─── MATERIAL SHOWN

-- ==== Sys2Proof/Tests/Slice0.lean ====
section
/-! SUPPORT. The model's own tests. Expected results come from spec/95_test_vectors.md (cited as V and X) or are worked out by
hand from the rule cited; words are written out from the encodings of 30_encoding R127–R128. -/

namespace Sys2Proof.Tests

open Sys2Proof Sys2Proof.Machine

set_option Elab.async false

/-! ## Ill-formed instructions are refused -/

/-- Each check of WellFormed, with a term it refuses. -/
theorem test_wf_refuses :
    [ -- a 16-bit memory form under AS = 32, and the forms of 16-bit addressing that do not exist
      WellFormed ⟨.s16, .s32⟩ (.pushRm (.mem (.base16 .si .none))),
      WellFormed ⟨.s16, .s16⟩ (.pushRm (.mem (.base16 .bp .none))),
      WellFormed ⟨.s16, .s32⟩ (.popRm (.mem (.abs16 0))),
      -- 32-bit memory forms under AS = 16, and those ModRM cannot express
      WellFormed ⟨.s16, .s16⟩ (.rol1 true (.mem (.base32 .n0 .none))),
      WellFormed ⟨.s16, .s32⟩ (.seto (.mem (.base32 .n4 .none))),
      WellFormed ⟨.s16, .s32⟩ (.sgdt (.mem (.base32 .n5 .none))),
      WellFormed ⟨.s16, .s16⟩ (.shldCl (.mem (.abs32 0)) .n0),
      WellFormed ⟨.s16, .s16⟩ (.subRmR true (.mem (.sib .x1 .n0 .n0 .none)) .n0),
      WellFormed ⟨.s16, .s32⟩ (.xchgRmR true (.mem (.sib .x1 .n0 .n5 .none)) .n0),
      WellFormed ⟨.s16, .s16⟩ (.sbbRRm true .n0 (.mem (.sibAbs .x1 .n0 0))),
      -- mnemonics bound to the other operand size
      WellFormed ⟨.s32, .s32⟩ .popa, WellFormed ⟨.s32, .s32⟩ .popf, WellFormed ⟨.s32, .s32⟩ .pusha,
      WellFormed ⟨.s32, .s32⟩ .pushf, WellFormed ⟨.s32, .s32⟩ .scasw, WellFormed ⟨.s32, .s32⟩ .stosw,
      WellFormed ⟨.s16, .s16⟩ .popad, WellFormed ⟨.s16, .s16⟩ .popfd, WellFormed ⟨.s16, .s16⟩ .pushad,
      WellFormed ⟨.s16, .s16⟩ .pushfd, WellFormed ⟨.s16, .s16⟩ .scasd, WellFormed ⟨.s16, .s16⟩ .stosd,
      -- immediates of the wrong size
      WellFormed ⟨.s16, .s16⟩ (.pushImm (.i8 0)),
      WellFormed ⟨.s16, .s16⟩ (.subAccImm true (.i32 0)),
      WellFormed ⟨.s32, .s32⟩ (.testAccImm true (.i16 0)),
      WellFormed ⟨.s32, .s32⟩ (.testRmImm false (.reg .n0) (.i32 0)),
      WellFormed ⟨.s32, .s32⟩ (.xorRmImm true true (.reg .n0) (.i32 0)),
      WellFormed ⟨.s32, .s32⟩ (.sbbRmImm false true (.reg .n0) (.i8 0)) ].all (fun b => !b) = true := by decide

/-! ## Words -/

/-- The bytes decode to the instruction, with none left, under two size attributes. -/
def decodes (os as : OSize) (bs : List Byte) (i : Instr) : Bool :=
  decide (decodeItem ⟨os, as⟩ bs = .ok (i, []))

/-- Stack family (40_stack): 01011rrr POP, 8F /0, 000rr111 and 0F 1r1 00 1, 61, 9D. -/
theorem test_decode_pop :
    [ decodes .s32 .s32 [0b01011101] (.popR .n5),
      decodes .s32 .s32 [0b10001111, 0b00_000_011] (.popRm (.mem (.base32 .n3 .none))),
      decodes .s32 .s32 [0b10001111, 0b01_000_100, 0b00_100_100, 8] (.popRm (.mem (.sib .x1 .n4 .n4 (.d8 8)))),
      decodes .s16 .s16 [0b00000111] .popEs, decodes .s16 .s16 [0b00010111] .popSs,
      decodes .s16 .s16 [0b00011111] .popDs, decodes .s16 .s16 [0x0F, 0b10100001] .popFs,
      decodes .s16 .s16 [0x0F, 0b10101001] .popGs, decodes .s16 .s16 [0b01100001] .popa,
      decodes .s32 .s16 [0b01100001] .popad, decodes .s16 .s32 [0b10011101] .popf,
      decodes .s32 .s32 [0b10011101] .popfd ].all id = true := by decide +kernel

/-- 01010rrr PUSH, FF /6, 000rr110 and 0F 10r 000, 68, 6A, 60, 9C. -/
theorem test_decode_push :
    [ decodes .s32 .s32 [0b01010100] (.pushR .n4),
      decodes .s32 .s32 [0b11111111, 0b11_110_001] (.pushRm (.reg .n1)),
      decodes .s16 .s16 [0b00000110] .pushEs, decodes .s16 .s16 [0b00001110] .pushCs,
      decodes .s16 .s16 [0b00010110] .pushSs, decodes .s16 .s16 [0b00011110] .pushDs,
      decodes .s16 .s16 [0x0F, 0b10100000] .pushFs, decodes .s16 .s16 [0x0F, 0b10101000] .pushGs,
      decodes .s16 .s16 [0b01101000, 0x34, 0x12] (.pushImm (.i16 0x1234)),
      decodes .s32 .s32 [0b01101000, 0x78, 0x56, 0x34, 0x12] (.pushImm (.i32 0x12345678)),
      decodes .s32 .s32 [0b01101010, 0xFF] (.pushImm8 0xFF),
      decodes .s16 .s16 [0b01100000] .pusha, decodes .s32 .s32 [0b01100000] .pushad,
      decodes .s16 .s16 [0b10011100] .pushf, decodes .s32 .s32 [0b10011100] .pushfd ].all id = true := by decide +kernel

/-- 1101000w, 1101001w and 1100000w ib with the extensions ROL 0, ROR 1, RCL 2, RCR 3, SHL 4, SHR 5, SAR 7. -/
theorem test_decode_shift :
    [ decodes .s32 .s32 [0b11010001, 0b11_000_001] (.rol1 true (.reg .n1)),
      decodes .s32 .s32 [0b11010010, 0b11_000_001] (.rolCl false (.reg .n1)),
      decodes .s32 .s32 [0b11000001, 0b11_000_001, 8] (.rolImm true (.reg .n1) 8),
      decodes .s32 .s32 [0b11010000, 0b11_001_001] (.ror1 false (.reg .n1)),
      decodes .s32 .s32 [0b11010011, 0b11_001_001] (.rorCl true (.reg .n1)),
      decodes .s32 .s32 [0b11000000, 0b11_001_001, 4] (.rorImm false (.reg .n1) 4),
      decodes .s32 .s32 [0b11010001, 0b11_010_001] (.rcl1 true (.reg .n1)),
      decodes .s32 .s32 [0b11010011, 0b11_010_001] (.rclCl true (.reg .n1)),
      decodes .s32 .s32 [0b11000000, 0b11_010_001, 9] (.rclImm false (.reg .n1) 9),
      decodes .s32 .s32 [0b11010000, 0b11_011_001] (.rcr1 false (.reg .n1)),
      decodes .s32 .s32 [0b11010010, 0b11_011_001] (.rcrCl false (.reg .n1)),
      decodes .s32 .s32 [0b11000001, 0b11_011_001, 17] (.rcrImm true (.reg .n1) 17),
      decodes .s32 .s32 [0b11010001, 0b00_100_011] (.shl1 true (.mem (.base32 .n3 .none))),
      decodes .s32 .s32 [0b11010011, 0b11_100_001] (.shlCl true (.reg .n1)),
      decodes .s32 .s32 [0b11000001, 0b11_100_001, 31] (.shlImm true (.reg .n1) 31),
      decodes .s32 .s32 [0b11010001, 0b11_101_001] (.shr1 true (.reg .n1)),
      decodes .s32 .s32 [0b11010011, 0b11_101_001] (.shrCl true (.reg .n1)),
      decodes .s32 .s32 [0b11000001, 0b11_101_001, 1] (.shrImm true (.reg .n1) 1),
      decodes .s32 .s32 [0b11010001, 0b11_111_001] (.sar1 true (.reg .n1)),
      decodes .s32 .s32 [0b11010011, 0b11_111_001] (.sarCl true (.reg .n1)),
      decodes .s32 .s32 [0b11000001, 0b11_111_001, 1] (.sarImm true (.reg .n1) 1),
      decodes .s32 .s32 [0x0F, 0b10100100, 0b11_000_010, 8] (.shldImm (.reg .n2) .n0 8),
      decodes .s32 .s32 [0x0F, 0b10100101, 0b11_000_010] (.shldCl (.reg .n2) .n0),
      decodes .s32 .s32 [0x0F, 0b10101100, 0b11_000_010, 8] (.shrdImm (.reg .n2) .n0 8),
      decodes .s32 .s32 [0x0F, 0b10101101, 0b11_000_010] (.shrdCl (.reg .n2) .n0) ].all id = true := by decide +kernel

/-- C3, C2, CB, CA; 9E, F9, FD, FB. -/
theorem test_decode_ret_flags :
    [ decodes .s16 .s16 [0b11000011] .retNear, decodes .s16 .s16 [0b11000010, 8, 0] (.retNearImm 8),
      decodes .s16 .s16 [0b11001011] .retFar, decodes .s16 .s16 [0b11001010, 0, 1] (.retFarImm 0x100),
      decodes .s16 .s16 [0b10011110] .sahf, decodes .s16 .s16 [0b11111001] .stc,
      decodes .s16 .s16 [0b11111101] .std, decodes .s16 .s16 [0b11111011] .sti ].all id = true := by decide +kernel

/-- 0F 1001cccc /0: the sixteen conditions in the order of R262. -/
theorem test_decode_setcc :
    ((List.range 16).zip [Instr.seto, .setno, .setb, .setnb, .sete, .setne, .setbe, .setnbe, .sets, .setns, .setp, .setnp,
        .setl, .setnl, .setle, .setnle]).all
      (fun p => decodes .s32 .s32 [0x0F, 0x90 + BitVec.ofNat 8 p.1, 0b11_000_001] (p.2 (.reg .n1))) = true := by
  decide +kernel

/-- 000110dw SBB, 001010dw SUB, 001100dw XOR, 1000010w and 1010100w and 1111011w TEST, 100000sw with /3, /5, /6. -/
theorem test_decode_arith :
    [ decodes .s32 .s32 [0b00011001, 0b11_010_001] (.sbbRmR true (.reg .n1) .n2),
      decodes .s32 .s32 [0b00011011, 0b11_001_010] (.sbbRRm true .n1 (.reg .n2)),
      decodes .s32 .s32 [0b10000011, 0b11_011_001, 7] (.sbbRmImm true true (.reg .n1) (.i8 7)),
      decodes .s32 .s32 [0b00011101, 7, 0, 0, 0] (.sbbAccImm true (.i32 7)),
      decodes .s32 .s32 [0b00011100, 7] (.sbbAccImm false (.i8 7)),
      decodes .s32 .s32 [0b00101001, 0b11_010_001] (.subRmR true (.reg .n1) .n2),
      decodes .s32 .s32 [0b00101011, 0b00_001_011] (.subRRm true .n1 (.mem (.base32 .n3 .none))),
      decodes .s32 .s32 [0b10000001, 0b11_101_001, 7, 0, 0, 0] (.subRmImm false true (.reg .n1) (.i32 7)),
      decodes .s32 .s32 [0b10000010, 0b11_101_001, 1] (.subRmImm true false (.reg .n1) (.i8 1)),
      decodes .s16 .s32 [0b00101101, 7, 0] (.subAccImm true (.i16 7)),
      decodes .s32 .s32 [0b00110000, 0b11_010_001] (.xorRmR false (.reg .n1) .n2),
      decodes .s32 .s32 [0b00110011, 0b11_001_010] (.xorRRm true .n1 (.reg .n2)),
      decodes .s32 .s32 [0b10000000, 0b11_110_001, 0x0F] (.xorRmImm false false (.reg .n1) (.i8 0x0F)),
      decodes .s32 .s32 [0b00110100, 7] (.xorAccImm false (.i8 7)),
      decodes .s32 .s32 [0b10000101, 0b11_010_001] (.testRmR true (.reg .n1) .n2),
      decodes .s32 .s32 [0b11110111, 0b11_000_001, 7, 0, 0, 0] (.testRmImm true (.reg .n1) (.i32 7)),
      decodes .s32 .s32 [0b10101000, 7] (.testAccImm false (.i8 7)) ].all id = true := by decide +kernel

/-- 1010111w SCAS, 1010101w STOS; 0F 00 and 0F 01 with their extensions; 9B, 1000011w, 10010rrr, D7. -/
theorem test_decode_rest :
    [ decodes .s32 .s32 [0b10101110] .scasb, decodes .s16 .s32 [0b10101111] .scasw, decodes .s32 .s32 [0b10101111] .scasd,
      decodes .s32 .s32 [0b10101010] .stosb, decodes .s16 .s32 [0b10101011] .stosw, decodes .s32 .s32 [0b10101011] .stosd,
      decodes .s32 .s32 [0x0F, 1, 0b00_000_101, 0, 0x40, 0, 0] (.sgdt (.mem (.abs32 0x4000))),
      decodes .s32 .s32 [0x0F, 1, 0b00_001_101, 0, 0x40, 0, 0] (.sidt (.mem (.abs32 0x4000))),
      decodes .s32 .s32 [0x0F, 0, 0b11_000_001] (.sldt (.reg .n1)),
      decodes .s32 .s32 [0x0F, 0, 0b11_001_001] (.str (.reg .n1)),
      decodes .s32 .s32 [0x0F, 1, 0b11_100_001] (.smsw (.reg .n1)),
      decodes .s32 .s32 [0x0F, 0, 0b11_100_001] (.verr (.reg .n1)),
      decodes .s32 .s32 [0x0F, 0, 0b11_101_001] (.verw (.reg .n1)),
      decodes .s32 .s32 [0b10011011] .wait, decodes .s32 .s32 [0b11010111] .xlatb,
      decodes .s32 .s32 [0b10000111, 0b11_010_001] (.xchgRmR true (.reg .n1) .n2),
      decodes .s32 .s32 [0b10010011] (.xchgAccR .n3) ].all id = true := by decide +kernel

/-- The prefix bytes of R111. -/
theorem test_decode_prefixes :
    [ decodes .s32 .s32 [0xF3] .repPfx, decodes .s32 .s32 [0xF2] .repnePfx, decodes .s32 .s32 [0x66] .opSizePfx,
      decodes .s32 .s32 [0x67] .addrSizePfx, decodes .s32 .s32 [0x2E] .csPfx, decodes .s32 .s32 [0x36] .ssPfx,
      decodes .s32 .s32 [0x3E] .dsPfx, decodes .s32 .s32 [0x26] .esPfx, decodes .s32 .s32 [0x64] .fsPfx,
      decodes .s32 .s32 [0x65] .gsPfx, decodes .s32 .s32 [0xF0] .lockPfx ].all id = true := by decide +kernel

/-- The rows of 16-bit addressing (R116), mod 00, 01 and 10, and the direct address. -/
theorem test_decode_mem16 :
    [ decodes .s16 .s16 [0xFF, 0b00_110_000] (.pushRm (.mem (.base16 .bxSi .none))),
      decodes .s16 .s16 [0xFF, 0b01_110_110, 0x80] (.pushRm (.mem (.base16 .bp (.d8 0x80)))),
      decodes .s16 .s16 [0xFF, 0b10_110_111, 0x34, 0x12] (.pushRm (.mem (.base16 .bx (.d16 0x1234)))),
      decodes .s16 .s16 [0xFF, 0b00_110_110, 0x34, 0x12] (.pushRm (.mem (.abs16 0x1234))),
      decodes .s16 .s32 [0xFF, 0b00_110_100, 0b10_001_101, 4, 0, 0, 0] (.pushRm (.mem (.sibAbs .x4 .n1 4))) ].all id
      = true := by decide +kernel

/-- V128: slots the source does not define; and bytes that end inside an instruction. -/
theorem test_decode_refuses :
    [[0x8F, 0xC8], [0xFF, 0xC0], [0xD1, 0xF1], [0xF7, 0xC8], [0x0F, 0x00, 0xD0], [0x0F, 0x01, 0xD0], [0x0F, 0x90, 0xC8],
      [0x0F, 0x05]].all
      (fun bs => decide (decodeItem ⟨.s32, .s32⟩ bs = .error .notInSource)) = true ∧
    decodeItem ⟨.s32, .s32⟩ [0x68, 0x34, 0x12] = .error .truncated := by decide +kernel

/-! ## States -/

/-- A flat 32-bit code segment. -/
def flatCode : Descriptor :=
  { kind := .code true false, dpl := 0, present := true, base := 0, limit := 0xFFFFFFFF, big := true }

/-- A flat 32-bit writable data segment. -/
def flatData : Descriptor :=
  { kind := .data true false, dpl := 0, present := true, base := 0, limit := 0xFFFFFFFF, big := true }

/-- A segment register holding a descriptor. -/
def segOf (sel : Word) (d : Descriptor) : SegReg := { selector := sel, cache := d, valid := true }

/-- `S32` of the vectors, its code at 1000h. -/
def s32 : State :=
  { State.reset with
    eip := 0x1000
    cr0 := 0x11
    segs := { es := segOf 0x10 flatData, cs := segOf 8 flatCode, ss := segOf 0x10 flatData, ds := segOf 0x10 flatData,
              fs := segOf 0x10 flatData, gs := segOf 0x10 flatData }
    regs := { eax := 0, ecx := 0, edx := 0, ebx := 0, esp := 0x2000, ebp := 0, esi := 0, edi := 0 } }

──────

HOW TO COMPLETE THIS TASK: What lines above contain "forms"? Copy them out.

RESPONSE AREA:
    [ -- a 16-bit memory form under AS = 32, and the forms of 16-bit addressing that do not exist
      -- 32-bit memory forms under AS = 16, and those ModRM cannot express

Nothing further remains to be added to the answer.